METHODS: Ten patients with endoscopically and histologically proven CIP and symptoms of globus or sore throat were included in the study. An ablation protocol of 3 ablations at 12 J/cm2 , without removal of coagulated tissue between ablations, was used. A maximum of 2 RFA sessions, 3 months apart, was allowed. A visual analog score was completed at baseline, 6 weeks (on proton pump inhibitor), 3 months (off proton pump inhibitor), and 12 months after treatment.

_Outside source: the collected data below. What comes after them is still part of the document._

/-! ## The update: profile -/

/-- An axis moved on by `t` in its plan (R358 to R361); at the end of a transition a waiting change is planned. -/
def State.runPlan (s : State) (n : Nat) : Nat → AxisSt → AxisSt
  | 0, a => a
  | fuel + 1, a =>
    match a.plan with
    | [] =>
      if a.replan then State.runPlan s n fuel { s.replanAx n a with t := a.t }
      else { a with x := a.x + a.v * (a.t : Int) / 65536, t := 0 }
    | g :: rest =>
      if a.t < g.dur then
        let (x, v) := evalSeg g a.t
        { a with x := x, v := v }
      else
        let a := { a with x := g.x + segDist g.v0 g.v1 g.dur, v := g.v1, plan := rest, t := a.t - g.dur }
        if a.replan then State.runPlan s n fuel { s.replanAx n a with t := a.t } else State.runPlan s n fuel a

/-- One update of a profile: 25 µs more. A change that waits takes effect at once at a cruise or standstill. -/
def State.stepPlan (s : State) (n : Nat) (a : AxisSt) : AxisSt :=
  let a := if a.replan && !inTransition a then
      match a.plan with
      | g :: _ => s.replanAx n { a with x := (evalSeg g a.t).1 }
      | [] => s.replanAx n a
    else a
  State.runPlan s n 16 { a with t := a.t + 65536 }

/-! ## The update: what follows -/

/-- The distance that the axis travels in HOMEFILT, in units of P (R368). -/
def State.homeTravel (s : State) (a : AxisSt) : Int :=
  quot ((a.v.natAbs : Int) * 16 * (s.fld R.POS_HOME_CFG F.POS_HOME_CFG_HOMEFILT : Nat)) (65536 * 1000000) s.freeCtr

/-- Homing after an update (R368). -/
def State.homeStep (s : State) (n : Nat) : State :=
  let a := s.ax n
  let on := s.homeActive n
  let far := decide ((s.regN (R.MOT_AXn_HMAXDIST n) : Int) * unitP < ((a.x - a.homeFrom).natAbs : Int))
  let stop := fun (k : Nat) (a : AxisSt) => { s.askReplan n { a with goal := none } with home := k }
  let still := a.v = 0 ∧ a.plan.isEmpty ∧ !a.replan
  let slow := stepsV (s.fld (R.MOT_AXn_HOME n) F.MOT_AXn_HOME_HSLOW)
  if a.home = 1 then
    if on then s.setAx n (stop 2 a) else if far then s.setAx n (stop 7 a) else s
  else if a.home = 2 then
    if still then s.setAx n { s.runAt n a (-(s.homeDir n) * slow) with home := 3 } else s
  else if a.home = 3 then
    if on then s else s.setAx n (stop 4 a)
  else if a.home = 4 then
    if still then s.setAx n { s.runAt n a (s.homeDir n * slow) with home := 5 } else s
  else if a.home = 5 then
    if on then
      let p := sext 32 (s.regN (R.MOT_AXn_HOMEPOS n)) - s.homeTravel a
      let d := p * unitP - a.x
      (s.setAx n (stop 6 { a with x := a.x + d, plan := a.plan.map (fun g => { g with x := g.x + d }) })).drawn
    else if far then s.setAx n (stop 7 a) else s
  else if a.home = 6 then
    if still then
      let s := (s.setAx n { a with home := 0 }).setBit (R.MOT_AXn_STAT n) F.MOT_AXn_STAT_REF true
      (s.motEvent n 1).setAxState n 1
    else s
  else if a.home = 7 ∧ still then s.faultPair n 4
  else s

/-- What follows when the profile of an axis has come to its end at a standstill (R358, R360, R371 to R374). -/
def State.atStandstill (s : State) (n : Nat) : State :=
  let a := s.ax n
  if s.axState n = 4 ∨ s.axState n = 5 ∨ a.v ≠ 0 ∨ !a.plan.isEmpty ∨ a.replan then s
  else
    match a.after, a.goal with
    | .reverse, some _ => (s.setAx n (s.replanAx n { a with after := .rest })).motEvent n 4
    | .fault c, _ => s.faultAx n c
    | .bridgesOff, _ =>
      ((s.setAx n { a with after := .rest, off := true }).setBit (R.MOT_AXn_STAT n) F.MOT_AXn_STAT_REF false).setAxState n 1
    | .toSafePos, _ =>
      let g := sext 32 (s.regN (R.MOT_AXn_SSPOS n))
      (s.setAx n (s.replanAx n { a with after := .rest, goal := some g, still := 0 })).setAxState n 2
    | _, some g => ((s.setAx n { a with x := g * unitP, goal := none }).motEvent n 0).setAxState n 1
    | _, none => if s.axState n = 2 ∨ s.axState n = 3 then s.setAxState n 1 else s

/-- The limit switches of axis `n` (R365, R366): one that becomes active in the direction of travel stops the axis. -/
def State.limits (s : State) (n : Nat) : State :=
  let sw := R.MOT_AXn_SW n
  let st := R.MOT_AXn_STAT n
  let neg := s.bit sw F.MOT_AXn_SW_LNEGEN && s.homeInput (s.fld sw F.MOT_AXn_SW_LNEGSEL)
  let pos := s.bit sw F.MOT_AXn_SW_LPOSEN && s.homeInput (s.fld sw F.MOT_AXn_SW_LPOSSEL)
  let hit := (neg && !s.bit st F.MOT_AXn_STAT_LIMNEG && decide ((s.ax n).v < 0)) ||
    (pos && !s.bit st F.MOT_AXn_STAT_LIMPOS && decide (0 < (s.ax n).v))
  let homing := s.axState n == 4 && ((neg && decide ((s.ax n).v < 0)) || (pos && decide (0 < (s.ax n).v))) && (s.ax n).home != 7
  let s := (s.setBit st F.MOT_AXn_STAT_LIMNEG neg).setBit st F.MOT_AXn_STAT_LIMPOS pos
  if (hit || homing) && s.axState n != 0 && s.axState n != 6 then ((s.quickStopPair n).motEvent n 2).motLog n 5 5 else s

/-- The safe-stop action of an axis begins (R374); a linked AX1 follows AX0. -/
def State.startSafe (s : State) (n : Nat) : State :=
  let a := s.ax n
  if !a.safe then s
  else
    let act := s.fld (R.MOT_AXn_CTRL n) F.MOT_AXn_CTRL_SSACT
    let a := s.quickStopAx n { a with safe := false, home := 0 }
    (s.setAx n { a with
      after := if act = 1 then .bridgesOff else if act = 2 ∧ ¬ (n = 1 ∧ s.linked) then .toSafePos else .rest }).setAxState n 3

/-- The update of a geared AX2 (R369 to R371). -/
def State.gearStep (s : State) : State :=
  let a := s.ax 2
  let ok := s.masterValid
  let m := if ok then s.masterPos else a.gear.lastM
  let s := if !ok && !a.gear.invalid then (s.motEvent 2 3).motLog 2 5 8 else s
  let ended := fun b : Blend => b.cut.isNone && decide (b.start + (b.len : Int) ≤ m)
  let news := a.gear.blends.filter (fun b => ended b && !decide (b.start + (b.len : Int) ≤ a.gear.lastM) || (ended b && s.regN R.MOT_AX2_GRATIO != wrap 32 b.to_))
  let s := match news.getLast? with
    | some b => (s.setReg R.MOT_AX2_GRATIO (BitVec.ofInt 32 b.to_)).motEvent 2 0
    | none => s
  let s := s.setBit (R.MOT_AXn_STAT 2) F.MOT_AXn_STAT_BLEND
    (a.gear.blends.any (fun b => b.cut.isNone && decide (b.start ≤ m ∧ m < b.start + (b.len : Int))))
  let p := a.gear.gofs + quot (gearG a.gear m) 65536 s.freeCtr
  let y := p * unitP
  let dv : Int := stepsV (s.axAmax 2) / 40000
  let vm := s.axVmax 2
  let v := clampInt (-vm) vm (clampInt (a.v - dv) (a.v + dv) (y - a.x))
  let x := a.x + v
  let lag := y - x
  let full := quot lag (256 * unitP) (s.freeCtr + 1)
  let s := s.drawnN 2
  let s := s.setFld (R.MOT_AXn_STAT 2) F.MOT_AXn_STAT_GLAG (wrap 8 (clampInt (-128) 127 full))
  let s := s.setAx 2 { a with x := x, v := v, gear := { a.gear with lastM := m, invalid := !ok } }
  let lm := s.fld R.MOT_AX2_GCFG F.MOT_AX2_GCFG_LAGMAX
  if lm ≠ 0 ∧ (lm : Int) * 256 * unitP < (lag.natAbs : Int) then
    s.stopFault 2 3
  else s

/-- The motion of axis `n` in an update: profile, gearing, or AX0's position while AX0 has not faulted (R355, R369,
R372). -/
def State.moveAx (s : State) (n : Nat) : State :=
  let st := s.axState n
  if st = 0 ∨ st = 6 then s
  else if n = 1 ∧ s.linked ∧ s.axState 0 ≠ 6 then
    let a := s.ax 0
    (s.setAx 1 { s.ax 1 with
      x := a.x + sext 32 (s.regN (R.MOT_AXn_LINKOFS 1)) * unitP, v := a.v, plan := [], t := 0, goal := none
      replan := false }).atStandstill 1
  else if st = 5 then s.gearStep
  else
    let s := s.setAx n (s.stepPlan n (s.ax n))
    if st = 4 then s.homeStep n else s.atStandstill n

/-! ## The update: what the axis reports and drives -/

/-- The microsteps per full step of RES code `k` as the width q of a microstep in 1/256 step (R355). -/
def microQ (k : Nat) : Nat := 4 ^ k

/-- The resolution that the velocity calls for (R356), from the one in force. -/
def State.wantRes (s : State) (n k : Nat) (v : Int) : Nat :=
  let up := fun i => stepsV (if i = 1 then s.fld (R.MOT_AXn_USTEP0 n) F.MOT_AXn_USTEP0_UP1
    else if i = 2 then s.fld (R.MOT_AXn_USTEP0 n) F.MOT_AXn_USTEP0_UP2
    else if i = 3 then s.fld (R.MOT_AXn_USTEP1 n) F.MOT_AXn_USTEP1_UP3
    else s.fld (R.MOT_AXn_USTEP1 n) F.MOT_AXn_USTEP1_UP4)
  let hy : Int := (s.fld (R.MOT_AXn_CTRL n) F.MOT_AXn_CTRL_HYST : Nat)
  let w : Int := (v.natAbs : Nat)
  let k := [0, 1, 2, 3].foldl (fun k i => if k = i ∧ up (i + 1) ≤ w then i + 1 else k) k
  [4, 3, 2, 1].foldl (fun k i => if k = i ∧ w * 256 < up i * (256 - hy) then i - 1 else k) k

/-- The phase current target I·c (R352). -/
def phaseTarget (i : Nat) (c : Int) (k : Nat) : Int := quot ((i : Int) * c) (2 ^ 40) k

/-- The PI controller of a phase (R352). -/
def phaseStep (p : PhaseSt) (target : Int) (kp ki k : Nat) : PhaseSt :=
  let e := target - (p.sample : Int)
  let sum := p.sum + e
  { p with target := target, sum := sum, duty := quot ((kp : Int) * e + (ki : Int) * sum) 4096 k }
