/-! ## Resets -/

/-- What every reset keeps: time, the commands that wait, flash and OTP, and Watchman with its registers (R409, R426).
Every other register takes its reset value; memory contents are lost. -/
def State.kept (s : State) : State :=
  let p := s.pwr
  let t := { State.reset with
    now := s.now, pending := s.pending, freeCtr := s.freeCtr, flash := s.flash
    granary := { installed := s.granary.installed }
    regs := s.regs.filter (fun e => decide (0x100400100 ≤ e.1 ∧ e.1 < 0x100400140))
    pwr := { porn := p.porn, rstn := p.rstn, vbat := p.vbat, pwrEn := p.pwrEn, wpend := p.wpend, rtcBase := p.rtcBase,
             rtcAt := p.rtcAt, vlost := p.vlost, cause := p.cause, offAt := p.offAt, wakeDue := p.wakeDue } }
  t.setBit R.CLKPWR_STAT F.CLKPWR_STAT_WBUSY (!p.wpend.isEmpty)

/-- The reset of PORn (R426). -/
def State.coldReset (s : State) (cause : Nat) : State :=
  { s.kept with pwr := { s.kept.pwr with cause := cause } }

/-- The registers that a warm reset keeps: Granary's configuration, and the numbers of the fault log (R426). -/
def warmRegs : List Nat :=
  [R.GRANARY_CTRL, R.GRANARY_ERR_THR, R.GRANARY_REF, R.GRANARY_TIMING, R.FAULT_LOG_WR, R.FAULT_LOG_RD]

/-- The reset of RSTn and of the software warm reset (R426): the PLLs keep running, DRAM is kept in self-refresh with
Granary's configuration and delay RAM, the devices keep their calibration and mode registers, and the fault log is
kept. -/
def State.warmReset (s : State) (cause : Nat) : State :=
  let t := s.coldReset cause
  let t := warmRegs.foldl (fun t a => t.setReg a (s.reg a)) t
  let lock := fun (t : State) f => t.setFld R.CLKPWR_STAT f (s.fld R.CLKPWR_STAT f)
  let t := lock (lock (lock t F.CLKPWR_STAT_CORELOCK) F.CLKPWR_STAT_SHIFTLOCK) F.CLKPWR_STAT_IOLOCK
  let t := { t with
    log := s.log, mem := s.mem.filter (fun e => decide (dramBase ≤ e.1)), dramValid := s.dramValid
    granary := { installed := s.granary.installed, delay := s.granary.delay } }
  let t := [0, 1].foldl (fun t c =>
    t.setChan c { zqCal := (s.chan c).zqCal, ext := (s.chan c).ext, vref := (s.chan c).vref }) t
  if s.bit R.GRANARY_CTRL F.GRANARY_CTRL_EN then
    ((t.setBit R.GRANARY_SR F.GRANARY_SR_REQ true).setBit R.GRANARY_SR F.GRANARY_SR_IN_SR true).setChStates 5
  else t

/-- The chip is held in reset by a pin or is Dormant. -/
def State.inReset (s : State) : Bool := !s.pwr.porn || !s.pwr.rstn || s.power == 0

/-- The start after a reset whose pins are high: the boot ROM runs, and the PTP clock takes the RTC's time (R427). -/
def State.start (s : State) (why : Nat) : State := s.ptpFromRtc.bootRom why

/-- PORN (R426): low, the chip is reset; its rise, or the first power-up, starts the start-up timeline. RSTCAUSE is a
power-up where the level never was low before, a wake where Dormant was left. -/
def execPorn (level : Bool) (s : State) : Host.Outcome State Fault Refusal :=
  .next <|
    if level && s.pwr.porn && !(s.power == 4 && s.pwr.cause == 1) then s
    else if level then
      let s := { s with pwr := { s.pwr with porn := true } }
      if s.pwr.rstn then s.start 2 else s
    else
      let s := { s with pwr := { s.pwr with porn := false, pwrEn := true, offAt := none, wakeDue := false } }
      s.coldReset (if s.pwr.cause = 5 ∧ s.power = 4 then 5 else 2)

/-- RSTN (R426). A level that the pin has already is no edge. -/
def execRstn (level : Bool) (s : State) : Host.Outcome State Fault Refusal :=
  .next <|
    if level && s.pwr.rstn then s
    else if level then
      let s := { s with pwr := { s.pwr with rstn := true } }
      if s.pwr.porn then s.start 2 else s
    else
      let s := { s with pwr := { s.pwr with rstn := false, pwrEn := true, offAt := none, wakeDue := false } }
      if s.pwr.porn then s.warmReset 3 else s

/-- The software warm reset (R426): safe stop, self-refresh, then a reset as by RSTn, and the start. -/
def State.softReset (s : State) (why : Nat) : State :=
  if s.inReset then s else ((s.safeStop 3).warmReset 4).start why

/-! ## Standby, Ready, Dormant -/

/-- Dormant is entered (R418): axes and link stop with the rest of the chip, which is held in reset; PWR_EN falls. -/
def State.enterDormant (s : State) : State :=
  let s := (s.coldReset s.pwr.cause).setPower 0
  { s with pwr := { s.pwr with pwrEn := false, offAt := some s.now } }

/-- Standby is reached (R414, R415); a Dormant request goes on from there. -/
def State.standbyReached (s : State) : State :=
  let due := s.pwr.dormantDue
  let s := s.setPower 1
  if due then s.enterDormant else s

/-- Why a request for Standby or Dormant is refused (R415). -/
def State.noStandby (s : State) : Bool :=
  decide (s.power = 0 ∨ 3 ≤ s.power) || s.pages.any (fun e => e.2.state == 2 || e.2.state == 3) ||
    (List.range 4).any (fun n => decide (2 ≤ s.axState n ∧ s.axState n ≤ 5))

/-- A request is refused: REQREF is set (R415). The status is 0x06. -/
def State.refuseReq (s : State) : Nat × State := (6, s.setBit R.CLKPWR_EVT F.CLKPWR_EVT_REQREF true)

/-- DMA channels 0 to 7 are paused, or their pauses cleared (R415). -/
def State.pauseIntake (s : State) (on : Bool) : State :=
  (List.range 8).foldl (fun s n =>
    s.dmaChCtrlWrite n (putField F.DMA_CHn_CTRL_PAUSE (s.reg (R.DMA_CHn_CTRL n)) (if on then 1 else 0))) s

/-- The entry procedure of Standby up to the request for self-refresh (R415). -/
def State.enterStandbyState (s : State) : State :=
  let s := s.setPower 5
  let rec_ := allHc.foldl (fun m h => if s.bit (R.HC_CTRL h) F.HC_CTRL_EN then m + 2 ^ h else m) 0
  let s := { s with pwr := { s.pwr with hcRec := rec_ } }
  let s := (bitList 24 rec_).foldl (fun s h => (s.setBit (R.HC_CTRL h) F.HC_CTRL_EN false).hcDisabled h) s
  let s := (List.range 4).foldl (fun s n =>
    s.camCtrlWrite n (putField F.CAMn_CTRL_ARM (s.reg (R.CAMn_CTRL n)) 0)) s
  let s := (s.pauseIntake true).setBit R.GRANARY_SR F.GRANARY_SR_AUTOWAKE false
  if !s.bit R.GRANARY_CTRL F.GRANARY_CTRL_EN || s.bit R.GRANARY_SR F.GRANARY_SR_IN_SR then
    (s.setBit R.GRANARY_SR F.GRANARY_SR_REQ true).standbyReached
  else s.startSrEntry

RESULTS: Mean patient age was 56 years (±3 years, standard error of the mean), 60% were men, and 80% were white. Barrett's esophagus was present in 50%. The mean number of CIPs was 2 (range, 1-4) with a median surface area of 2 cm2 (range, .5-14). After a median of 2 treatments, 80% achieved complete endoscopic and histologic resolution, with a mean follow-up of 14 months (range, 12-17). Globus, sore throat, and cough significantly improved from baseline (P < .05). No strictures or buried glands were identified.

CONCLUSIONS: This prospective pilot study demonstrates that RFA using a through-the-scope device is safe and effective for treating patients with symptomatic CIP. One-year follow-up data suggest the effect is durable.